One day I was walking alone down the beach, wondering, Why am I so unhappy? Everything is “right,” so why do I feel so “wrong”? It was getting toward sunset. As I got closer to the cliffs at the end of the beach, I saw a figure sitting up on the rocks in front of the local shaman’s cave. I climbed up the stone steps to where he sat. Seated in full lotus and completely still, with his eyes closed but facing the setting sun, he was bearded, blond, bare-chested and wearing bright turquoise shorts. He wasn’t the textbook wandering sadhu. He was a beach bum, part of my “tribe.”
But this fellow seemed so serene in contrast to my messed-up state. Sunlight was shining on him. There was an aura of peacefulness and composure. He was like a golden statue.

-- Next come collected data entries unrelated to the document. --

-- ==== Sys2Proof/Syntax.lean ====
section
/-! DEFINITION. The instructions of the BX4 and its further steps: one constructor for each row of the table of
operations and events. The first 219 are the instruction words of R231 to R249; the rest are engine commands, steps of
the units, and events from outside, whose arguments are what the unit or the outside decides. -/

namespace Sys2Proof

/-- Number of an X register (R219). -/
abbrev XReg := BitVec 5
/-- Number of a V register, or of a bound stream as 28 to 31 (R233). -/
abbrev VReg := BitVec 5
/-- Number of an M register (R232). -/
abbrev MReg := BitVec 3
/-- Number of a stream register (R232). -/
abbrev SReg := BitVec 2

/-- Rounding field (R194). -/
inductive Rm where
  | dyn | rne | rtz | rdn | rup
deriving DecidableEq, Repr

/-- Scope (R97). -/
inductive Scope where
  | core | die | pkg | dom | sys
deriving DecidableEq, Repr

/-- Order code (R105). -/
inductive Ord where
  | plain | acq | rel | ar
deriving DecidableEq, Repr

/-- Floating-point type of vector arithmetic (R190, R245). -/
inductive FTy where
  | f64 | f32 | bf16
deriving DecidableEq, Repr

/-- Floating-point type of VCVTF (R247). -/
inductive FTy8 where
  | f64 | f32 | bf16 | fp8
deriving DecidableEq, Repr

/-- Size of a scalar floating-point operation (R236): `.S` or `.D`. -/
inductive FSz where
  | s | d
deriving DecidableEq, Repr

/-- Element or access size of 1, 2, 4 or 8 bytes (R6, R244, R246). -/
inductive Sz where
  | b | h | w | d
deriving DecidableEq, Repr

/-- Kind of a scalar load (R234, R239). -/
inductive LdKind where
  | b | h | w | d | bu | hu | wu
deriving DecidableEq, Repr

/-- Condition of VCMP (R245). -/
inductive Cond where
  | eq | ne | lt | le
deriving DecidableEq, Repr

/-- Status of ENDL (R242). -/
inductive EndStatus where
  | ok | fault | user
deriving DecidableEq, Repr

/-- Engine of an ENQ (R252, R331). -/
inductive Engine where
  | mxu | bce | crypto
deriving DecidableEq, Repr

/-- What an atomic does at its home (R278 to R280). -/
inductive AtomFn where
  | add | and | or | xor | min | max | minu | maxu | swap | cas | fadd
deriving DecidableEq, Repr

/-- The one home of a byte (R17, R69): a core's slice, package memory by physical address, a host page by function and
I/O virtual address, another package by its offset, or the notice window of a function (R27). -/
inductive Place where
  | slice (core off : Nat)
  | phys (pa : Nat)
  | host (fn iova tgt : Nat)
  | remote (pkg off : Nat)
  | notice (fn : Nat)
deriving DecidableEq, Repr

/-- What answers a load (R99): its home in this package, or another package with the bytes it sent, or with the cause of
its XLATE fault (R37). For a store to another package the answer is only that of its translation (R38). -/
inductive Resp where
  | home
  | remote (data : BitVec 256)
  | xlate (cause : Nat)
  | bad (code : Nat)
deriving DecidableEq, Repr
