-- ==== Sys2Proof/Config.lean ====
section
/-! DEFINITION. The free values: what the specification leaves open and the machine still goes on with. Each is an
opaque constant applied to a counter of the state, so nothing can be proved of its value. -/

namespace Sys2Proof.Config

/-- Which of the moves that are due is made next, as any number (R116, R142, R376; log 1). -/
opaque choice : Nat → Nat

/-- Extra cycles that pass on a core while one instruction retires (R22, R379, R384; log 8). -/
opaque cycles : Nat → Nat

/-- A fresh number for a value the specification does not give: bytes of the random generator, signatures, keys
(R75, R366, R433; log 9). -/
opaque fresh : Nat → BitVec 384

/-- Bytes of the random generator that are written next (R366; log 9). -/
opaque random : Nat → BitVec 8

/-- Which of the free places a record takes, and which record is moved to the spill table (R186, R187; log 10). -/
opaque spillPlace : Nat → Nat

/-- A correctly rounded special function where the working precision of the model does not decide it: the result as a
significand of the working precision. Function number, then the operand's encoding (R200; log 11). -/
opaque special : Nat → Nat → Nat

/-- FWD as the configuration block of a monitor image asks for it: the specification does not give the block's form (R43,
R388). -/
opaque forwards : List (BitVec 8) → Bool

/-- Whether a write or an atomic had performed whose answer is lost (R77; log 61). -/
opaque performed : Nat → Bool

/-- How many packets carry what a unit moves, where the specification does not say how it is cut into packets (R76; log 70). -/
opaque packets : Nat → Nat

/-- The verification data of an SPDM FINISH are those of the transcript hash, under the keys of the session (R434; log 27). -/
opaque verified : BitVec 384 → BitVec 256 → Bool

/-- Which of the sectors that an engine has still to read it reads next (R133, R135; log 54). -/
opaque pick : Nat → Nat

/-- Which sector an engine reads ahead of its need: 0 none, else a command of its queue and a piece of that command (R133; log 54). -/
opaque ahead : Nat → Nat
/-- Whether a fetch is served by the instruction cache or reads the home again (R16, R156; log 55). -/
opaque refetch : Nat → Bool

/-- The digest of the ROM and of the fuse configuration, of which the hash of the public key and the least security version are given (R429,
R431; log 9). -/
opaque romDigest : BitVec 384 → Nat → BitVec 384

/-- The digest of the partition map: the partitions that are not FREE, each with its number, its clusters and its granules (R431; log 9). -/
opaque mapDigest : List (Nat × List Nat × List Nat) → BitVec 384

/-- The alias key that the ROM derives from the identity key and the two measurements (R433; log 9). -/
opaque aliasKey : BitVec 384 → BitVec 384 → BitVec 384

/-- The certificate chain of slot 0 for an alias key (R433; log 9). -/
opaque chain : BitVec 384 → List (BitVec 8)

/-- The signature with an alias key over a digest, in two halves (R433; log 9). -/
opaque sign : BitVec 384 → BitVec 384 → Bool → BitVec 384

/-- A monitor reading of a core that the outside does not give, or a difference against a baseline of 0: core, monitor and reading
(R440, R441; log 7). -/
opaque reading : Nat → Nat → Nat → Nat

end Sys2Proof.Config
end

That’s when it hit me: this is what you should be doing. You need to learn how to be still internally. Here was a direct expression of what I realized I needed to find in myself, and it was intuitively clear that meditation was the way.
After a while this fellow opened his eyes. They were the same turquoise blue as his shorts. There was no sense of “look at me” or “I’m a very spiritual person.” Rather, he seemed perfectly at ease and natural, like a divine being.
I couldn’t bring myself to say anything; I felt so small, grubby and pathetic. I didn’t want to mess up his perfect world. I got up and walked back to the village. I hadn’t seen him arrive, neither did I see him leave; I never spoke to him or saw him again. But for me he was a clear sign pointing the way toward what I needed to do in my own life.